La speranza mai perduta torna a galla. Ora potrebbero esserci i primi permessi premio, le prime uscite dal carcere. Prego Dio che qualche persona di buona volontà si interessi a quella vita dimenticata. Quella persona esiste... è caparbia e convincente, tanto da permettere la realizzazione di un diritto, che a me però, piace chiamare "sogno".
La prima volta che ho abbracciato Antonio all'aria aperta, è stato all'Oasi dei Padri Mercedari di Padova, un posto splendido, accogliente e pulito proprio come le persone che lo gestiscono. Dopo tanto tempo, mi sono sentita una sorella normale come tutte le sorelle del mondo, sarà forse per il fatto che lì dentro le persone vengono chiamate per nome e nessuno giudica nessuno.
Antonio ha sette anni più di me.
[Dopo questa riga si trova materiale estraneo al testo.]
/-- Ring switch and ERPS (R257, R259 to R261). The equations name the whole next state; what G.8032 leaves to the
standard is the model's reading (log entries 110 to 116 and 180). -/
def Obligations.RingProtection : Prop :=
  (∀ (s : State) (p v : Nat) (f : NetFrame), s.rtOn = true → s.pwr.netOn = true → s.flag (Fd.en Pg.sw) = true → p ≤ 4 →
     (if p = 4 then s.pwr.appOn else s.portUp p) = true → f.fcsOk = true → f.raps = false → f.vid = some v →
     (p < 2 → bitN (s.get Fd.SW_ERPS_STAT_BLOCKED) p = false) →
     exec (.swFrameForward p f) s = .next (
       let t := if p < 4 then s.add (whole (Rg.PORT_RX_FRAMES p)) 1 else s
       let r := t.frameRoute p f
       let dest := if t.ringTransit p f && !unicast f.dst then r.1 ++ (if r.1.contains 4 then [] else [4]) else r.1
       let u := match r.2 with
         | some w => t.macLearn w f.src p
         | none => t
       let egress := dest.filter u.egressOk
       let w := if egress.isEmpty || (dest.contains 4 && !u.pwr.appOn) then u.add (whole Rg.SW_DROP) 1 else u
       if egress.isEmpty then w
       else
         let prio := if f.ptp == 1 || f.ptp == 2 then 7 else f.pcp % 8
         let tc := w.flag Fd.TIME_TC_CFG_EN && decide (p < 4) && (f.ptp == 1 || f.ptp == 2) && decide (f.carrier < 3) &&
           egress.any (· < 4)
         let x := egress.foldl (fun t q => if q < 4 then t.add (whole (Rg.PORT_TX_FRAMES q)) 1 else t) w
         { x with net := { x.net with
             out := some ⟨egress, prio, r.2, if tc then f.res else 0, if tc then some ⟨f.carrier == 0, f.carrier == 1⟩
               else none⟩ } })) ∧
  (∀ (s : State) (vid mac : Nat) (e : Nat × Nat), s.netUp = true →
     Tab.get (fun _ => none) s.net.mac (macKey vid mac) = some e → s.pwr.light = false ∨ e.2 + 300000 ≤ s.ms + s.pms →
     exec (.macAge vid mac) s = .next
       { s with net := { s.net with mac := Tab.set (fun _ => none) s.net.mac (macKey vid mac) none } }) ∧
  (∀ (s : State) (n : Nat), s.netUp = true → n < 2 → bitN s.net.erps.present n = false →
     exec (.ringSf n) s = .next (
       let t := (s.put (Fd.PORT_LINK_SIGNAL n) 0).setErps { s.net.erps with present := setBitN s.net.erps.present n true }
       if !t.erpsOn then t
       else if t.get Fd.SW_ERPS_TMR_HOLDOFF ≠ 0 then
         t.setErps { t.net.erps with hold := setBitN t.net.erps.hold n true }
       else t.erpsSf n)) ∧
  (∀ (s : State) (n : Nat), s.netUp = true → n < 2 → bitN s.net.erps.present n = true → s.erpsOn = true →
     bitN s.net.erps.acted n = true → s.get Fd.SW_ERPS_STAT_STATE = 2 →
     exec (.ringSignalRestore n) s = .next (
       let e := s.net.erps
       let t := (s.put (Fd.PORT_LINK_SIGNAL n) 1).setErps
         { e with present := setBitN e.present n false, hold := setBitN e.hold n false, acted := setBitN e.acted n false }
       if t.net.erps.acted ≠ 0 then t.erpsBlock t.net.erps.acted
       else (((t.setErps { t.net.erps with guard := true }).erpsTx (some .nr)).startWtr).erpsTo 5)) ∧
  (∀ (s : State) (m : RapsMsg), s.netUp = true → s.erpsOn = true → s.net.erps.guard = false →
     m.ringId = s.get Fd.SW_ERPS_CFG_RING_ID → m.mel = s.get Fd.SW_ERPS_CFG_MEL →
     exec (.rapsReceived m) s =
       .next ((if s.get Fd.SW_ERPS_STAT_STATE = 0 then s.erpsInitDone else s).rapsAct m)) ∧
  (∀ (s : State) (t : Nat), s.netUp = true → s.erpsOn = true → s.net.erps.wtr = some t → s.rplOwner = true →
     s.get Fd.SW_ERPS_STAT_STATE = 5 →
     exec .wtrExpire s = .next ((((s.stopWtr.erpsBlock s.rplMask).erpsTx (some .nrRb))).erpsTo 1)) ∧
  (∀ (s : State) (n : Nat), s.netUp = true → s.erpsOn = true → bitN s.net.erps.hold n = true →
     exec (.holdoffExpire n) s = .next (if bitN s.net.erps.present n then s.erpsSf n
       else s.setErps { s.net.erps with hold := setBitN s.net.erps.hold n false })) ∧
  (∀ (s : State), s.netUp = true → s.net.erps.guard = true →
     exec .guardExpire s = .next (s.setErps { s.net.erps with guard := false })) ∧
  (∀ (s : State) (ini n : Nat), n < 2 → s.takes ini Rg.SW_ERPS_CMD = true → s.erpsOn = true →
     exec (.erpsForcedSwitch ini n) s = .next (
       let t := s.begun ini Rg.SW_ERPS_CMD
       let e := s.net.erps
       let other := if bitN e.acted (1 - n) || bitN e.present (1 - n) then 2 ^ (1 - n) else 0
       (((t.stopWtr.erpsBlock (2 ^ n + other)).erpsTx (some .fs)).erpsTo 4).erpsCmdDone 1 false)) ∧
  (∀ (s : State) (ini n : Nat), n < 2 → s.takes ini Rg.SW_ERPS_CMD = true → s.erpsOn = true →
     exec (.erpsManualSwitch ini n) s = .next (
       let t := s.begun ini Rg.SW_ERPS_CMD
       let st := s.get Fd.SW_ERPS_STAT_STATE
       if s.net.erps.present ≠ 0 ∨ s.net.erps.acted ≠ 0 ∨ (st ≠ 1 ∧ st ≠ 5) then t.erpsCmdDone 2 true
       else (((t.stopWtr.erpsBlock (2 ^ n)).erpsTx (some .ms)).erpsTo 3).erpsCmdDone 2 false)) ∧
  (∀ (s : State) (ini : Nat), s.takes ini Rg.SW_ERPS_CMD = true → s.erpsOn = true →
     exec (.erpsClear ini) s = .next (
       let t := s.begun ini Rg.SW_ERPS_CMD
       let st := s.get Fd.SW_ERPS_STAT_STATE
       let e := s.net.erps
       let u :=
         if (st = 4 ∧ e.tx = some .fs) ∨ (st = 3 ∧ e.tx = some .ms) then
           if e.acted ≠ 0 then ((t.erpsBlock e.acted).erpsTx (some .sf)).erpsTo 2
           else (((t.setErps { e with guard := true }).erpsTx (some .nr)).startWtr).erpsTo 5
         else if st = 5 ∧ t.rplOwner then t.erpsRevert
         else t
       u.erpsCmdDone 3 false)) ∧
  (∀ (s : State) (ini : Nat) (v : Word), s.takes ini Rg.SW_ERPS_CFG = true → noReserved Rg.SW_ERPS_CFG v = true →
     exec (.erpsCfgWrite ini v) s = .next (
       let t := s.begun ini Rg.SW_ERPS_CFG
       let u := (t.store Pg.sw 0x48 v).persist Pg.sw 0x48
       if u.rd Rg.SW_ERPS_CFG = t.rd Rg.SW_ERPS_CFG then u
       else if u.flag Fd.SW_ERPS_CFG_EN then u.erpsStart
       else ((u.setErps { Erps.init with present := u.net.erps.present }).erpsBlock 0).put Fd.SW_ERPS_STAT_STATE 0)) ∧
  (∀ (s : State) (n : Nat) (inserted fault : Bool), s.netUp = true → n < 2 → s.portOn n = true →
     exec (.ringSfp n inserted fault) s = .next (
       let t := (s.put (Fd.PORT_LINK_SFP_PRESENT n) (b2n inserted)).put (Fd.PORT_LINK_TX_FAULT n) (b2n fault)
       let u := (t.irq (Pg.port n) 2).raise Ev.RING_SFP (Pg.port n) [n, b2n inserted]
       if inserted then u else u.ringSf n)) ∧
  (∀ (s : State) (n mbps : Nat), s.netUp = true → s.portOn n = true → s.flag (Fd.PORT_LINK_UP n) = false →
     n < 2 ∨ mbps = 1000 →
     exec (.portLinkUp n mbps) s = .next ((((s.put (Fd.PORT_LINK_UP n) 1).put (Fd.PORT_LINK_SIGNAL n) 1).irq
       (Pg.port n) 0).raise Ev.PORT_LINK_UP (Pg.port n) [n])) ∧
  (∀ (s : State) (n : Nat), s.netUp = true → n < 4 → s.flag (Fd.PORT_LINK_UP n) = true →
     exec (.portLinkDown n) s = .next (
       ((((s.put (Fd.PORT_LINK_UP n) 0).put (Fd.PORT_LINK_SIGNAL n) 0).add (whole (Rg.PORT_DOWN_CNT n)) 1).irq
         (Pg.port n) 1).raise Ev.PORT_LINK_DOWN (Pg.port n) [n]))

/-- The lamp service protocol (R264, R266, R268, R269). Clauses that rest on the model's own choices: log entries 117
to 123. -/
def Obligations.HeadEndLink : Prop :=
  (∀ (s : State) (h : DtlsHello) (k : Nat), s.lspUp = true → s.pwr.appOn = true → s.pwr.netOn = true →
     s.peerOf h.addr = some k → h.v13 = true → h.psk = false → (0x1301 ∈ h.suites ∨ 0x1302 ∈ h.suites) →
     exec (.dtlsHandshake h) s = .next (
       if h.certOk = false then s.raise Ev.LSP_AUTH_FAIL Pg.sw [k]
       else
         let t := match s.sess k with
           | some _ => s.raise Ev.LSP_SESSION_DOWN Pg.sw [k, 2]
           | none => s
         let suite := if 0x1301 ∈ h.suites then 0x1301 else 0x1302
         let u := t.setSess k (some {
           suite, lastRx := t.ms, lastTx := t.ms, nextSeq := 1, cursor := t.lspStart k, msgs := [] })
         ((u.raise Ev.LSP_SESSION_UP Pg.sw [k]).lspResume k).lspSend k 8)) ∧
  (∀ (s : State) (k queued core : Nat) (x : Session) (m : List Nat) (p : LspMsg), s.appUp = true → k < 4 →
     s.sess k = some x → lspParse m = some p → p.ver = 1 → p.typ = 1 → p.len = p.body.length → p.len % 12 = 0 →
     12 ≤ p.len → p.len ≤ 1176 → queued < 4 →
     ((Tab.get (fun _ => []) (s.heardPeer k).net.store k).find? fun e => e.1 == p.reqId) = none →
     exec (.lspRegBatch k queued core m) s = .next (
       let t := s.heardPeer k
       let kept := Tab.get (fun _ => []) t.net.store k
       let r := t.batchRun (core % 4 + 1) (p.flags.testBit 0) (batchOps (p.len / 12) p.body)
       let l := (kept ++ [(p.reqId, r.1)]).drop (kept.length - 15)
       let u : State := { r.2 with net := { r.2.net with store := Tab.set (fun _ => []) r.2.net.store k l } }
       u.lspOut k (lspBytes 2 p.reqId 0 (r.1.flatMap BatchOp.bytes)))) ∧
  (∀ (s : State) (k : Nat) (x : Session) (m : List Nat) (p : LspMsg), s.appUp = true → k < 4 → s.sess k = some x →
     lspParse m = some p → p.ver = 1 → p.typ = 0x11 → p.len = 0 → p.body = [] →
     exec (.eventAck k m) s = .next ((s.heardPeer k).eventAck k p.seq)) ∧
  (∀ (s : State) (k seq : Nat) (x : Session), s.sess k = some x → seq < x.nextSeq →
     s.eventAck k seq = (
       let done := x.msgs.filter fun m => decide (m.seq ≤ seq)
       let t := s.setSess k (some { x with lastRx := s.ms, msgs := x.msgs.filter fun m => decide (seq < m.seq) })
       let u := match done.getLast?.bind (fun m => m.recs.getLast?) with
         | none => t
         | some i => { t with net := { t.net with
             acked := Tab.set (fun _ => none) t.net.acked k (some ((i + 1) % 2 ^ 32)) } }
       u.lspSend k 8)) ∧
  (∀ (s : State) (k seq : Nat) (x : Session) (e : EvMsg), s.appUp = true → s.sess k = some x →
     x.msgs.find? (fun m => m.seq == seq) = some e →
     exec (.lspEventResend k seq) s = .next (
       let t := s.setSess k (some { x with msgs := x.msgs.map fun m => if m.seq = seq then { m with sentAt := s.ms } else m })
       (t.lspOut k (lspBytes 0x10 0 e.seq e.body)).lspSend k 8)) ∧
  (∀ (s : State) (k : Nat) (x : Session), s.appUp = true → s.sess k = some x →
     exec (.keepalive k) s = .next (s.setSess k (some { x with
       lastTx := s.ms, sent := [1, 0x30, 0, 0, 0, 0, 0, 0, 0, 0, 0, 0, 0, 0, 0, 0] }))) ∧
  (∀ (s : State) (k : Nat) (x : Session) (m : List Nat), s.appUp = true → s.sess k = some x →
     4 ≤ k ∨ (∃ p, lspParse m = some p ∧ p.ver = 1 ∧ p.typ = 0x30 ∧ p.len = 0 ∧ p.body = []) →
     exec (.keepaliveReceived k m) s = .next (s.setSess k (some { x with lastRx := s.ms }))) ∧
  (∀ (s : State) (k queued core : Nat) (x : Session) (m : List Nat) (p : LspMsg), s.appUp = true → k < 4 →
     s.sess k = some x → lspParse m = some p → p.ver ≠ 1 →
     exec (.lspRegBatch k queued core m) s =
       .next ((s.heardPeer k).lspOut k (lspBytes 0x3F p.reqId 0 [0, 1]))) ∧
  (∀ (s : State) (k : Nat) (alert : Bool) (x : Session), s.appUp = true → s.sess k = some x →
     exec (.lspSessionDown k alert) s =
       .next ((s.setSess k none).raise Ev.LSP_SESSION_DOWN Pg.sw [k, if alert then 3 else 1]))

/-- The interrupt unit (R278, R279, R281, R282). Clauses that rest on the model's own choices: log entries 124 and
125. -/
def Obligations.InterruptUnit : Prop :=
  (∀ (s : State) (c i : Nat), s.appUp = true → c < 4 → s.iuEntry c = some i →
     exec (.iuDelivery c) s = .next (
       let t := s.setEntry c none
       match t.iuPick c i with
       | none => t
       | some j => ((t.setStack c ((j, t.get (inBank Fd.IU_SRC_CFG_PRIO j)) :: t.iuStack c)).iuJump c
         (0x20 * j)).iuLook c)) ∧
  (∀ (s : State) (c src : Nat), c < 4 → src < 256 → s.takes (c + 1) (Rg.IUC_EOI c) = true →
     exec (.iuEoi c src) s = .next (
       let t := s.begun (c + 1) (Rg.IUC_EOI c)
       match t.iuStack c with
       | [] => t.iuFault c src
       | e :: l => if e.1 = src then ((t.setStack c l).coalSettle).iuLook c else t.iuFault c src)) ∧
  (∀ (s : State) (ini : Nat) (v : Word), s.takes ini (Rg.reg Pg.iu 0x1C) = true →
     exec (.iuDoorbellSet ini v) s = .next ((List.range 32).foldl (fun t j =>
       if bitW v j then t.withReq (224 + j) (·.put ⟨Rg.IU_DOORBELL, j, 1⟩ 1) else t) (s.begun ini (Rg.reg Pg.iu 0x1C)))) ∧
  (∀ (s : State) (ini : Nat) (v : Word), s.takes ini Rg.IU_DOORBELL = true → noReserved Rg.IU_DOORBELL v = true →
     exec (.iuDoorbellClear ini v) s = .next (
       let t := s.begun ini Rg.IU_DOORBELL
       ((t.wr Rg.IU_DOORBELL (t.rd Rg.IU_DOORBELL &&& ~~~v)).coalSettle).iuLookAll)) ∧
  (∀ (s : State) (g : Nat), s.appUp = true → 1 ≤ g → g < 16 → (s.coal g).timer = true → (s.coal g).opened = false →
     exec (.coalOpen g) s = .next (((s.setCoal g { s.coal g with opened := true }).coalSettle).iuLookAll))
Per tutti questi anni però io sono stata più vecchia di lui per il solo fatto che la mia vita ha continuato a scorrere e la sua ha rallentato la corsa. Sarà stupido, lo so, ma per me lui ha sempre 29 anni. Mi piace pensare che non sia mai invecchiato. Sono pronta a dimenticare tutto il dolore, tutto il tempo inutile passato aspettando una svolta e ora che questo tempo è dietro la porta, lo voglio vivere tutto.